The upgrade's primary objective is to increase the predictability of Ethereum transaction costs.

Crypto asset values have soared in recent weeks, led by a near-doubling of ether prices in response to a critical upgrade to the Ethereum network.

Prices of ether, the Ethereum blockchain's native cryptocurrency, increased by more than 85 percent from a low of roughly $1,700 on July 20 to a high of $3,200 on 10 August. Bitcoin increased by 60% during the same period, from less than $29,000 to more than $46,000.

Following the rally, bitcoin and ether are trading almost midway between their recent lows and their April and May all-time highs, respectively.

While it is too early to declare the crypto downturn finished, the price recovery is a positive sign for bulls. Prior to this run, most of the market discussion focused on whether crypto asset prices would fall more than they already had as part of a lengthy, grinding bear market akin to the 2018 "crypto winter."
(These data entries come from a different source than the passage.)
theorem oldestExpiry_of_first {s : State} {pre post : List Item} {n : Fin 24} {p : Port} {t : Byte}
    (hw : s.workList = pre ++ .expiry n p t :: post) (hpre : ∀ i ∈ pre, ∃ q, i = .teardown q) :
    oldestExpiry s = some (.expiry n p t) := by
  have hnone := oldestExpiry_of_teardowns (s := { s with workList := pre }) hpre
  rw [oldestExpiry] at hnone ⊢
  rw [hw, List.find?_append, hnone]
  rfl

theorem listsTeardown_eq_false {s : State} {p : Port} (h : Item.teardown p ∉ s.workList) : listsTeardown s p = false :=
  Bool.eq_false_iff.mpr fun ht => h ((listsTeardown_iff s p).mp ht)

theorem portWork_of_request {s : State} {p : Port} (h : holdsRequest s p = true) :
    portWork s p = some (.request p (s.port p).linkErrors) := by
  rw [portWork, if_pos h]

theorem portWork_of_no_request {s : State} {p : Port} (h : holdsRequest s p = false) :
    portWork s p = if listsTeardown s p then some (.item (.teardown p)) else none := by
  rw [portWork, if_neg (Bool.eq_false_iff.mp h)]

/-- Without an expiry item and a teardown of the pointer's own, the first port with work is chosen (R141). -/
theorem choose_of_rotation {s : State} {pre post : List Port} {p : Port}
    (hw : ∀ i ∈ s.workList, ∃ q, i = .teardown q) (hown : .teardown s.rotation ∉ s.workList)
    (hrot : rotationFrom s.rotation = pre ++ p :: post)
    (hpre : ∀ q ∈ pre, holdsRequest s q = false ∧ .teardown q ∉ s.workList) {w : Work} (hp : portWork s p = some w) :
    choose s = some w := by
  have hnone : pre.findSome? (portWork s) = none := List.findSome?_eq_none_iff.mpr fun q hq => by
    obtain ⟨hh, ht⟩ := hpre q hq
    rw [portWork_of_no_request hh, listsTeardown_eq_false ht]
    rfl
  unfold choose
  rw [oldestExpiry_of_teardowns hw]
  dsimp only
  rw [listsTeardown_eq_false hown, hrot, List.findSome?_append, hnone, List.findSome?_cons, hp]
  rfl

/-- Settles O8. -/
theorem arbiterChoice : Obligations.ArbiterChoice := by
  refine ⟨fun s pre post n p t hw hpre => ?_, fun s hw hown => ?_, fun s pre post p hw hown hrot hpre =>
    ⟨fun hh => ?_, fun hh ht => ?_⟩, fun s hw hh => (choose_eq_none_iff s).mpr ⟨hw, hh⟩, rfl, rfl, rfl, rfl⟩
  · rw [choose, oldestExpiry_of_first hw hpre]
  · rw [choose, oldestExpiry_of_teardowns hw]
    exact if_pos ((listsTeardown_iff s s.rotation).mpr hown)
  · exact choose_of_rotation hw hown hrot hpre (portWork_of_request hh)
  · refine choose_of_rotation hw hown hrot hpre ?_
    rw [portWork_of_no_request hh, if_pos ((listsTeardown_iff s p).mpr ht)]

/-! ### The taking and the end of work -/

theorem repeat_step {α : Type} (f : α → α) (n : Nat) (x : α) : Nat.repeat f n (f x) = Nat.repeat f (n + 1) x := by
  induction n with
  | zero => rfl
  | succ n ih => exact congrArg f ih

theorem actTicks_replicate (n : Nat) (rest : List Claim) (s : State) :
    actTicks (List.replicate n .tick ++ rest) s = actTicks rest (Nat.repeat tickActs n s) := by
  induction n generalizing s with
  | zero => rfl
  | succ n ih => exact (ih (tickActs s)).trans (congrArg _ (repeat_step tickActs n s))

theorem chooseNext_of_none (s : State) :
    chooseNext { s with deferred := [] } = arbitrate { s with deferred := [], fresh := ⟨none, none⟩ } := if_pos rfl

theorem untouched_selected (p : Port) : Untouched fun s => (s.port p).selected where
  tick s := by
    rw [← State.ports_get, tickActs_ports, State.ports_get]
  reset q s := by
    rw [resetPort_port]
    split <;> rfl
  arbiter s := arbitrate_keeps (fun s => (s.port p).selected) (fun w t => by
    cases w with
    | item i => rfl
    | request q n =>
      change ((t.modPort q fun x => { x with slot := x.slot.taken }).port p).selected = _
      rw [State.modPort_port]
      split <;> rfl) s
  service _ _ := rfl
  deferred _ _ := rfl
  fresh _ _ := rfl

/-- What POWER_ON leaves depends on the input pins and the queue of commands alone. -/
theorem powerUp_settled (s : State) : powerUp (settled s) = powerUp s := by
  have hports : (settled s).ports.map (fun x => { PortLink.powerOn with selected := x.selected }) =
      s.ports.map fun x => { PortLink.powerOn with selected := x.selected } := by
    have hsel : ∀ p, ((settled s).port p).selected = (s.port p).selected := fun p => settled_keeps (untouched_selected p) s
    refine PerPort.eq_of_get fun p => ?_
    have hp := hsel p
    cases p <;> exact congrArg (fun b => { PortLink.powerOn with selected := b }) hp
  rw [powerUp, powerUp, hports, settled_keeps untouched_resetLow, settled_keeps untouched_pending]

/-- A command other than PORT_RESET_ACTS, INIT_COMPLETE and RESET_RETURNS_HIGH finds the engine settled (log entry 3). -/
theorem exec_settled {c : Instr} (hp : ∀ p, c ≠ .portResetActs p) (hi : c ≠ .initComplete)
    (hr : c ≠ .resetReturnsHigh) (s : State) : exec c s = exec c (settled s) := by
  have hset := settled_settled s
  cases form_of c with
  | request k p =>
    rw [exec_commandOf, exec_commandOf]
    unfold finishRequest
    rw [hset]
  | frame p type seg f hf =>
    obtain ⟨type', hexec⟩ := exec_frame hf
    rw [hexec, hexec, hset]
  | namedTick c hc =>
    obtain ⟨n, rfl⟩ | ⟨p, rfl | rfl⟩ := hc
    · change execDeadlineZero n s = execDeadlineZero n (settled s)
      unfold execDeadlineZero
      rw [hset]
    · change execLeaseLow p s = execLeaseLow p (settled s)
      unfold execLeaseLow
      rw [hset]
    · change execLapse p s = execLapse p (settled s)
      unfold execLapse
      rw [hset]
  | timebaseTick => rw [exec_timebaseTick, exec_timebaseTick, hset]
  | expiryItem n =>
    rw [exec_expiryItem, exec_expiryItem]
    unfold execExpiryItem
    rw [hset]
  | teardownItem p =>
    rw [exec_teardownItem, exec_teardownItem]
    unfold execTeardownItem
    rw [hset]
  | unknownKindCode p =>
    rw [exec_unknownKindCode, exec_unknownKindCode]
    unfold execUnknownKindCode
    rw [hset]
  | powerOn => exact congrArg Host.Outcome.next (powerUp_settled s).symm
  | resetLine => rw [exec_resetLine, exec_resetLine, hset]
  | portResetActs p => exact absurd rfl (hp p)
  | initComplete => exact absurd rfl hi
  | resetReturnsHigh => exact absurd rfl hr

/-- Settles O9. -/
theorem takingAndEndingWork : Obligations.TakingAndEndingWork := by
  refine ⟨fun s => ⟨fun hidle => ⟨fun p n r hc hr => ?_, fun i hc => arbitrate_of_some hidle hc, arbitrate_of_none⟩,
    fun w => arbitrate_of_serving⟩, fun s n => ⟨fun hd => ?_, fun p rest hd => ?_⟩, fun s => ⟨fun w =>
    settled_of_serving, fun hidle => ?_, rfl, fun p => rfl, fun c hp hi hr => exec_settled hp hi hr s⟩⟩
  · have hport : (s.modPort p fun x => { x with slot := x.slot.taken }) =
        s.modPort p fun x => { x with slot := .serving r } :=
      State.modPort_congr s p _ _ (by simp only [hr, Slot.taken])
    rw [arbitrate_of_some hidle hc, ← hport]
    rfl
  · have hticks : actTicks s.deferred { s with service := .idle } =
        { Nat.repeat tickActs n { s with service := .idle } with deferred := [] } := by
      rw [hd, ← List.append_nil (List.replicate n Claim.tick), actTicks_replicate]
      rfl
    change chooseNext (actTicks s.deferred { s with service := .idle }) = _
    rw [hticks]
    exact chooseNext_of_none _
  · have hticks : actTicks s.deferred { s with service := .idle } =
        { Nat.repeat tickActs n { s with service := .idle } with deferred := .portReset p :: rest } := by
      rw [hd, actTicks_replicate]
      rfl
    change chooseNext (actTicks s.deferred { s with service := .idle }) = _
    rw [hticks]
    exact if_neg (List.cons_ne_nil _ _)
  · have hd : (s.deferred.foldl actClaim { s with deferred := [] }).deferred = [] := foldl_actClaim_deferred _ _
    have hs : settled s = chooseNext (s.deferred.foldl actClaim { s with deferred := [] }) := by rw [settled, hidle]
    rw [hs, chooseNext, if_pos hd]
For the time being, that type of discussion has been replaced by optimistic euphoria about EIP-1559, an improvement to the Ethereum protocol that took effect last week. The upgrade's primary objective is to increase the predictability of Ethereum transaction costs by replacing the first-price auction process with a set fee (dubbed a base fee) and optional tip.

Previously, all transaction fees were paid to Ethereum miners; however, under the new scheme, the basic fee is "burned" (removed from circulation) and only the tip is distributed to miners. According to analysts, a user who pays the base fee and a little tip has a high probability of their transaction being included to the blockchain.
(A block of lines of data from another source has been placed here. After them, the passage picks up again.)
/-! Block 0x0C_0000 -/
/-- CAD_STAT (R326). -/
def CAD_STAT : Nat := 0x0C0000
def CAD_STAT_NEASE : Fld := ⟨0x0C0000, 20, 5⟩
def CAD_STAT_FORMED : Fld := ⟨0x0C0000, 8, 8⟩
def CAD_STAT_SCRUB : Fld := ⟨0x0C0000, 4, 1⟩
def CAD_STAT_BUSY : Fld := ⟨0x0C0000, 3, 1⟩
def CAD_STAT_LOCKED : Fld := ⟨0x0C0000, 2, 1⟩
def CAD_STAT_FOUNDED : Fld := ⟨0x0C0000, 1, 1⟩
def CAD_STAT_RESTORED : Fld := ⟨0x0C0000, 0, 1⟩
/-- CAD_DEEDNO (R326). -/
def CAD_DEEDNO : Nat := 0x0C0004
def CAD_DEEDNO_COUNT : Fld := ⟨0x0C0004, 0, 32⟩
/-- CAD_LASTEP (R326). -/
def CAD_LASTEP : Nat := 0x0C0008
def CAD_LASTEP_EPOCH : Fld := ⟨0x0C0008, 0, 32⟩
/-- CAD_LASTRES (R326). -/
def CAD_LASTRES : Nat := 0x0C000C
def CAD_LASTRES_STATUS : Fld := ⟨0x0C000C, 24, 8⟩
def CAD_LASTRES_REASON : Fld := ⟨0x0C000C, 16, 8⟩
def CAD_LASTRES_ITEM : Fld := ⟨0x0C000C, 8, 8⟩
/-- CAD_HOLD_W0 (R326). -/
def CAD_HOLD_W0 (k : Nat) : Nat := 0x0C0040 + 32 * k
def CAD_HOLD_W0_ROLE (k : Nat) : Fld := ⟨0x0C0040 + 32 * k, 0, 2⟩
/-- CAD_HOLD_D (R326). -/
def CAD_HOLD_D (k : Nat) (w : Nat) : Nat := 0x0C0044 + 32 * k + 4 * w
def CAD_HOLD_D_DIGEST (k : Nat) (w : Nat) : Fld := ⟨0x0C0044 + 32 * k + 4 * w, 0, 32⟩
/-- CAD_SKEY (R326). -/
def CAD_SKEY (w : Nat) : Nat := 0x0C00C0 + 4 * w
def CAD_SKEY_KEY (w : Nat) : Fld := ⟨0x0C00C0 + 4 * w, 0, 32⟩
/-- CAD_PSTAT (R327). -/
def CAD_PSTAT (q : Nat) : Nat := 0x0C0100 + 64 * q
def CAD_PSTAT_FORMED (q : Nat) : Fld := ⟨0x0C0100 + 64 * q, 31, 1⟩
def CAD_PSTAT_KEYSET (q : Nat) : Fld := ⟨0x0C0100 + 64 * q, 30, 1⟩
def CAD_PSTAT_KEYGEN (q : Nat) : Fld := ⟨0x0C0100 + 64 * q, 16, 8⟩
def CAD_PSTAT_NPLACED (q : Nat) : Fld := ⟨0x0C0100 + 64 * q, 8, 6⟩
def CAD_PSTAT_NSLOT (q : Nat) : Fld := ⟨0x0C0100 + 64 * q, 0, 6⟩
/-- CAD_PPERM0 (R327). -/
def CAD_PPERM0 (q : Nat) : Nat := 0x0C0104 + 64 * q
def CAD_PPERM0_CHAN (q : Nat) : Fld := ⟨0x0C0104 + 64 * q, 0, 32⟩
/-- CAD_PPERM1 (R327). -/
def CAD_PPERM1 (q : Nat) : Nat := 0x0C0108 + 64 * q
def CAD_PPERM1_CHAN (q : Nat) : Fld := ⟨0x0C0108 + 64 * q, 0, 20⟩
/-- CAD_PFLAG (R327). -/
def CAD_PFLAG (q : Nat) : Nat := 0x0C010C + 64 * q
def CAD_PFLAG_GRANT (q : Nat) : Fld := ⟨0x0C010C + 64 * q, 0, 7⟩
/-- CAD_PCAP (R327). -/
def CAD_PCAP (q : Nat) : Nat := 0x0C0110 + 64 * q
def CAD_PCAP_CAPSZ (q : Nat) : Fld := ⟨0x0C0110 + 64 * q, 16, 11⟩
def CAD_PCAP_CAPBASE (q : Nat) : Fld := ⟨0x0C0110 + 64 * q, 0, 10⟩
/-- CAD_PNV (R327). -/
def CAD_PNV (q : Nat) : Nat := 0x0C0114 + 64 * q
def CAD_PNV_NVCNT (q : Nat) : Fld := ⟨0x0C0114 + 64 * q, 16, 9⟩
def CAD_PNV_NVBASE (q : Nat) : Fld := ⟨0x0C0114 + 64 * q, 0, 9⟩
/-- CAD_PTRV (R327). -/
def CAD_PTRV (q : Nat) : Nat := 0x0C0118 + 64 * q
def CAD_PTRV_TRES (q : Nat) : Fld := ⟨0x0C0118 + 64 * q, 0, 7⟩
/-- CAD_PSESS (R327). -/
def CAD_PSESS (q : Nat) : Nat := 0x0C011C + 64 * q
def CAD_PSESS_SESSION (q : Nat) : Fld := ⟨0x0C011C + 64 * q, 0, 32⟩
/-- CAD_PCNT (R327). -/
def CAD_PCNT (q : Nat) : Nat := 0x0C0120 + 64 * q
def CAD_PCNT_HI (q : Nat) : Fld := ⟨0x0C0120 + 64 * q, 0, 32⟩
/-- CAD_PAUTHF (R327). -/
def CAD_PAUTHF (q : Nat) : Nat := 0x0C0124 + 64 * q
def CAD_PAUTHF_CLR (q : Nat) : Fld := ⟨0x0C0124 + 64 * q, 31, 1⟩
def CAD_PAUTHF_COUNT (q : Nat) : Fld := ⟨0x0C0124 + 64 * q, 0, 16⟩
/-- CAD_EASE_W0 (R327). -/
def CAD_EASE_W0 (k : Nat) : Nat := 0x0C0400 + 16 * k
def CAD_EASE_W0_KIND (k : Nat) : Fld := ⟨0x0C0400 + 16 * k, 16, 2⟩
def CAD_EASE_W0_ENTRY (k : Nat) : Fld := ⟨0x0C0400 + 16 * k, 8, 5⟩
def CAD_EASE_W0_GRANTEE (k : Nat) : Fld := ⟨0x0C0400 + 16 * k, 4, 3⟩
def CAD_EASE_W0_GRANTOR (k : Nat) : Fld := ⟨0x0C0400 + 16 * k, 0, 3⟩
/-- CAD_EASE_W1 (R327). -/
def CAD_EASE_W1 (k : Nat) : Nat := 0x0C0404 + 16 * k
def CAD_EASE_W1_OFFSET (k : Nat) : Fld := ⟨0x0C0404 + 16 * k, 0, 32⟩
/-- CAD_EASE_W2 (R327). -/
def CAD_EASE_W2 (k : Nat) : Nat := 0x0C0408 + 16 * k
def CAD_EASE_W2_SIZE (k : Nat) : Fld := ⟨0x0C0408 + 16 * k, 0, 32⟩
In essence, the protocol now calculates the market clearing transaction cost, rather than requiring each user to do so independently.

While EIP-1559 was primarily motivated by user experience, the upgrade's impact extends beyond fees. Base fees are burnt to discourage miners from entering into off-chain agreements that might jeopardise the goal of more predictable transaction prices. However, the design has the unintended consequence of slowing the growth of the ether supply, which many investors consider as a positive development for the coin.

According to the website super sound money, approximately 20,000 ETH has already been burned since the update last week, which is equivalent to $62 million at current ether rates.

Renaissance of NFT

Along with EIP-1559, a rise of interest in nonfungible tokens (NFTs) — the majority of which are based on the Ethereum blockchain – fueled ether's upside.

As ETF.com reported earlier this week, the value of one of the earliest NFT ventures, CryptoPunks, has soared recently, with even the cheapest punks fetching six figures.

In recent days, OpenSea, a marketplace for NFTs, saw volume on its platform approach all-time highs. Now, as a result of the new Ethereum rules, a significant portion of the transaction fees connected with that volume is being burned.

Moving in lockstep

Even while Ethereum has recently dominated cryptocurrency news, bitcoin remains the world's most valuable cryptocurrency, with a market worth of $870 billion to ether's $370 billion. For the time being, the discussion over the bitcoin network's energy use, which was sparked by an Elon Musk tweet, has gone down.

Rather than that, the attention has shifted back to whether ongoing retail and institutional acceptance of "digital gold" can reintroduce prices to their all-time highs near $65,000 and beyond.

Because the crypto sector tends to move in lockstep, bitcoin's short-term fate may be determined more by Ethereum's progress than anything else.